[Records provided — start]

-- ==== Sys2Proof/Machine/NetOps.lean ====
section
/-! DEFINITION. Machine/NetOps.lean: source routes, bandwidth windows and Awl probes (09_network.md R225–R247). x names a block's die: 0 the Sole, 1 + d
compute die d. -/
namespace Sys2Proof.Machine

/-- The die code of x. -/
def netDie (x : Nat) : Nat := if x = 0 then 0 else 7 + x

/-- The DTB on a die. -/
def State.dieDtb (s : State) (c : Nat) : Word := if c = 0 then s.tb.master else s.copy (c - 7)

/-! ### Route tables (R225–R228) -/

/-- The router a hop leads to. -/
def hopTo (p : Int × Int) (h : Nat) : Int × Int :=
  if h = 0 then (p.1 + 1, p.2) else if h = 1 then (p.1 - 1, p.2) else if h = 2 then (p.1, p.2 + 1) else (p.1, p.2 - 1)

def inMesh (p : Int × Int) : Bool := decide (0 ≤ p.1) && decide (p.1 < 6) && decide (0 ≤ p.2) && decide (p.2 < 6)

/-- Whether every router of a path from p lies in the mesh. -/
def pathInMesh (p : Int × Int) : List Nat → Bool
  | [] => true
  | h :: hs => inMesh (hopTo p h) && pathInMesh (hopTo p h) hs

/-- Whether some hop after the first satisfies r of the one before it and itself. -/
def hopPair (r : Nat → Nat → Bool) : List Nat → Bool
  | a :: b :: hs => r a b || hopPair r (b :: hs)
  | _ => false

/-- The first check of R227 that an entry fails, by its code; 0 where none does. -/
def State.routeCheck (s : State) (d j n : Nat) (dest route : W32) : Nat :=
  let hops := routeHops route
  let dst := fget dest F.NOC_RT_DEST.DEST
  let end_ := hops.foldl hopTo (niRouter j)
  if 14 < fget route F.NOC_RT_ROUTE.LEN then 5
  else if !pathInMesh (niRouter j) hops then 3
  else if hopPair (fun a b => (a == 0 && b == 1) || (a == 1 && b == 0) || (a == 2 && b == 3) || (a == 3 && b == 2)) hops then 2
  else if hopPair (fun a b => b == 1 && a != 1) hops then 1
  else if end_.2 * 6 + end_.1 ≠ (dst : Int) then 4
  else if (List.range 8).any (fun m => m != n && s.bit (R.NOC_RT_DEST d j m) 31 && s.fld (R.NOC_RT_DEST d j m) F.NOC_RT_DEST.DEST == dst) then 6
  else 0

/-- A refusal in NOC_RT_STAT. -/
def State.routeRefuse (s : State) (d j n code : Nat) : State :=
  s.wr (R.NOC_RT_STAT (nocBase (8 + d))) (BitVec.ofNat 32 (code + 16 * j + 512 * n + 2 ^ 31))

/-- A write in a route table (R227, R228). -/
def State.routeWrite (s : State) (a : Nat) (v : W32) : Option State :=
  let o := (a - 0x080000000000) % 0x10000000 - 0x20000
  let d := (a - 0x080000000000) / 0x10000000
  let j := o / 0x100
  let n := o % 0x100 / 0x10
  let dest := R.NOC_RT_DEST d j n
  let on := s.bit dest 31
  if 17 ≤ j then none
  else if a = dest then
    let v' := v &&& 0x8000003F
    if on then
      let same := v.setWidth 6 == (s.rd dest).setWidth 6
      let t := if v.getLsbD 31 then s else s.putBit dest 31 false
      some (if same then t else t.routeRefuse d j n 7)
    else if v.getLsbD 31 then
      let code := s.routeCheck d j n v (s.rd (R.NOC_RT_ROUTE d j n))
      if code = 0 then some (s.wr dest v') else some ((s.wr dest (v &&& 0x3F)).routeRefuse d j n code)
    else some (s.wr dest v')
  else if a = R.NOC_RT_ROUTE d j n then
    if on then some (s.routeRefuse d j n 7) else some (s.wr a v)
  else none

/-! ### Bandwidth windows (R235, R238) -/

def bwcLen0 (_ : Nat) : W32 := 100

/-- W, the window in force on a die, in ticks. -/
def State.bwcWindow (s : State) (c : Nat) : Nat :=
  let n := (tabGet bwcLen0 s.bwcLen c).toNat % 65536
  10 * (if n = 0 then 1 else n)

/-- A window boundary: counts and demotions are copied and cleared; the written length comes into force. -/
def State.bwcBoundary (s : State) (c : Nat) : State :=
  let b := bwcBase c
  let s1 := s.each (fun t i =>
    let cls := i / 4
    let r := i % 4
    let past := t.bit (if r < 2 then R.BWC_OVER_LO b else R.BWC_OVER_HI b) (16 * (r % 2) + cls)
    let n := t.fld (R.BWC_COUNT b cls r) F.BWC_COUNT.LINES
    (t.wr (R.BWC_LAST b cls r) (BitVec.ofNat 32 (n + past.toNat * 2 ^ 31))).wr (R.BWC_COUNT b cls r) 0) (List.range 64)
  let s2 := (s1.wr (R.BWC_OVER_LO b) 0).wr (R.BWC_OVER_HI b) 0
  s2.withBwcLen (tabPut bwcLen0 c (s2.rd (R.BWC_WINDOW b) &&& 0xFFFF) s2.bwcLen)

/-! ### Awl probes (R239–R245) -/

/-- A block's die is powered and out of reset. -/
def State.netUp (s : State) (x : Nat) : Bool := if x = 0 then !s.sup.soleHeld else s.diePowered (x - 1)

/-- Probes of a die. -/
def awlCount (x : Nat) : Nat := if x = 0 then 8 else 16

/-- A packet that passes a port matches probe p (R241). -/
def State.awlHits (s : State) (x p : Nat) (point : BitVec 6) (port : BitVec 3) (dir : Bool) (k : Pkt) : Bool :=
  let b := awlBase (netDie x)
  let cfg := s.rd (R.AWL_CFG b p)
  let ini := s.rd (R.AWL_INIT b p)
  let early := fget cfg F.AWL_CFG.EARLY
  cfg.getLsbD 0 && fget cfg F.AWL_CFG.POINT == point.toNat && (x == 0 || fget cfg F.AWL_CFG.PORT == port.toNat) && cfg.getLsbD 2 == dir &&
  s.bit (R.AWL_KIND b p) k.kind.toNat && s.bit (R.AWL_KIND b p) (16 + k.cls.toNat) && cfg.getLsbD (18 + k.vc.toNat) &&
  ((k.ini ^^^ ini.setWidth 16) &&& (ini >>> 16).setWidth 16) == 0 &&
  (early == 0 || early == 3 || (early == 1 && k.early) || (early == 2 && !k.early)) &&
  (!cfg.getLsbD 3 ||
    (decide ((s.rd2 (R.AWL_ALO_LO b p) (R.AWL_ALO_HI b p)).toNat ≤ k.addr.toNat) &&
     decide (k.addr.toNat ≤ (s.rd2 (R.AWL_AHI_LO b p) (R.AWL_AHI_HI b p)).toNat)))

/-- The counts of a match (R242). -/
def State.awlCountUp (s : State) (x p : Nat) (len : Nat) : State :=
  let b := awlBase (netDie x)
  let n := (s.rd (R.AWL_PKT b p)).toNat + 1
  let hi := s.rd (R.AWL_BYTES_HI b p)
  let y := hi.toNat % 65536 * 2 ^ 32 + (s.rd (R.AWL_BYTES_LO b p)).toNat + len
  let y' := Nat.min y (2 ^ 48 - 1)
  let past := decide (2 ^ 32 - 1 ≤ n) || decide (2 ^ 48 - 1 ≤ y)
  let s1 := s.wr (R.AWL_PKT b p) (BitVec.ofNat 32 (Nat.min n (2 ^ 32 - 1)))
  let s2 := s1.wr (R.AWL_BYTES_LO b p) (BitVec.ofNat 32 y')
  s2.wr (R.AWL_BYTES_HI b p) (BitVec.ofNat 32 (y' / 2 ^ 32 + (past || hi.getLsbD 31).toNat * 2 ^ 31))

/-- The record of a match (R243). -/
def State.awlRecord (s : State) (x p : Nat) (k : Pkt) : List Byte :=
  let c := netDie x
  leBytes 8 (s.dieDtb c).toNat ++ leBytes 2 k.ini.toNat ++ leBytes 1 (k.cls.toNat + 16 * k.vc.toNat + 64 * k.prio.toNat) ++
  leBytes 1 (k.kind.toNat + 16 * k.early.toNat + 32 * k.routed.toNat + 64 * k.demoted.toNat) ++ leBytes 6 k.addr.toNat ++ leBytes 2 k.len.toNat ++
  leBytes 1 p ++ leBytes 1 c ++ leBytes 2 k.tag.toNat ++ leBytes 8 0

/-- A trigger's actions (R244). IRQ, as AWL_TRIG holds it at the firing, asserts the line until FIRED is cleared. -/
def State.awlFire (s : State) (x p : Nat) : State :=
  let b := awlBase (netDie x)
  let t := s.rd (R.AWL_TRIG b p)
  let held := s.bit (R.AWL_STAT b) p && s.noc.irq.contains (16 * x + p)
  let others := s.noc.irq.filter (· != 16 * x + p)
  let s1 := ((s.putBit (R.AWL_STAT b) p true).withAwlSpent (s.awlSpent ++ [16 * x + p])).withNoc
    { s.noc with irq := if t.getLsbD 24 || held then others ++ [16 * x + p] else others }
  let s2 := if t.getLsbD 25 then s1.putBit (R.AWL_TRACE b) 0 true else s1
  let s3 := if t.getLsbD 26 then s2.putBit (R.AWL_TRACE b) 0 false else s2
  let s4 := if t.getLsbD 27 then s3.putBit (R.AWL_STAT b) 16 true else s3
  s4.each (fun u q => if q < awlCount x then u.putBit (R.AWL_CFG b q) 0 true else u) (bitsOf (s4.rd (R.AWL_ARM b p)).toNat 16)

/-- The trigger of probe p is armed and its count has reached THRESH. -/
def State.awlDue (s : State) (x p : Nat) : Bool :=
  let b := awlBase (netDie x)
  let n := s.fld (R.AWL_TRIG b p) F.AWL_TRIG.THRESH
  s.bit (R.AWL_TRIG b p) 31 && !s.awlSpent.contains (16 * x + p) && decide ((if n = 0 then 1 else n) ≤ (s.rd (R.AWL_PKT b p)).toNat)

/-- Fire every trigger that is due, in ascending probe number; none while the die's probes are frozen. -/
def State.awlTriggers (s : State) (x : Nat) : State :=
  if s.bit (R.AWL_STAT (awlBase (netDie x))) 16 then s
  else s.each (fun t p => if s.awlDue x p then t.awlFire x p else t) (List.range (awlCount x))

/-- A packet passes a port: every matching probe counts it unless the die's probes are frozen, and may send a record; then triggers fire
(R242–R244; FREEZE stops the counting alone). -/
def State.awlPass (s : State) (x : Nat) (point : BitVec 6) (port : BitVec 3) (dir : Bool) (k : Pkt) : State :=
  let b := awlBase (netDie x)
  let frozen := s.bit (R.AWL_STAT b) 16
  let hits := (List.range (awlCount x)).filter (fun p => s.awlHits x p point port dir k)
  let s1 := s.each (fun t p =>
    let u := if frozen then t else t.awlCountUp x p k.len.toNat
    if s.bit (R.AWL_CFG b p) 1 && s.bit (R.AWL_TRACE b) 0 then u.withTraceQ (u.traceQ ++ [s.awlRecord x p k]) else u) hits
  s1.awlTriggers x

/-- A packet of the package's own passes the ports on its way, on dies that are powered (R239–R244). -/
def State.passPorts (s : State) (t : Transit) : State :=
  t.ports.foldl (fun u p => if u.netUp p.die then u.awlPass p.die (BitVec.ofNat 6 p.point) (BitVec.ofNat 3 p.port) p.dir (t.hdr.pkt p.vc) else u) s

/-- What the network does in a tick: packets under way pass their ports, and requests arrive in their targets' queues (notes/assumptions/39.md, 106.md). -/
def State.nocTick (s : State) : State :=
  let t := s.noc.passing.foldl State.passPorts (s.withNoc { s.noc with passing := [] })
  t.withNet (t.net.map (fun n => { n with arrived := true }))

/-- The die x and the probe and word offset of an Awl register. -/
def awlPlace (a : Nat) : Nat × Nat :=
  let x := if a < 0x080000000000 then 0 else 1 + (a - 0x080000000000) / 0x10000000
  (x, a - awlBase (netDie x))

/-- A write of an Awl register (R244, R245). -/
def State.awlWrite (s : State) (a : Nat) (v : W32) (acc : State → Nat → W32 → State) : Option State :=
  let q := awlPlace a
  let b := awlBase (netDie q.1)
  let o := (q.2 - 0x100) % 0x40
  let p := (q.2 - 0x100) / 0x40
  if q.2 = 0 then some ((acc s a v).awlTriggers q.1)
  else if q.2 < 0x100 then none
  else
    let on := s.bit (R.AWL_CFG b p) 0
    if o = 0 then (if on && v.getLsbD 0 then some (s.putBit a 1 (v.getLsbD 1)) else none)
    else if o = 0x28 then
      let t := acc s a v
      some ((t.withAwlSpent (t.awlSpent.filter (· != 16 * q.1 + p))).awlTriggers q.1)
    else if o = 0x1C then some ((acc s a v).awlTriggers q.1)
    else if on && decide (o < 0x30) then some (s.putBit (R.AWL_STAT b) 17 true)
    else none

/-! ### Resends (R231, R246) -/

/-- A bridge's resend counts: the Sole's field for its bridges, each compute die's for its own (NOC_WELT_RETRY). -/
def State.weltRetry (s : State) (b n : Nat) : State :=
  let at_ (t : State) (c f : Nat) : State := t.advSat (R.NOC_WELT_RETRY (nocBase c)) ⟨8 * f, 8⟩ n
  if b < 4 then at_ (at_ s 0 b) (8 + b) 0
  else if b < 8 then at_ (at_ s (8 + (b - 4)) 2) (8 + (b - 3) % 4) 1
  else at_ s (8 + (b - 8)) 3

end Sys2Proof.Machine
end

[Records provided — finish]

Work request
Wherever the string "foldl" appears in a line of the records above, copy that line.

Answer space
  let end_ := hops.foldl hopTo (niRouter j)
  t.ports.foldl (fun u p => if u.netUp p.die then u.awlPass p.die (BitVec.ofNat 6 p.point) (BitVec.ofNat 3 p.port) p.dir (t.hdr.pkt p.vc) else u) s
  let t := s.noc.passing.foldl State.passPorts (s.withNoc { s.noc with passing := [] })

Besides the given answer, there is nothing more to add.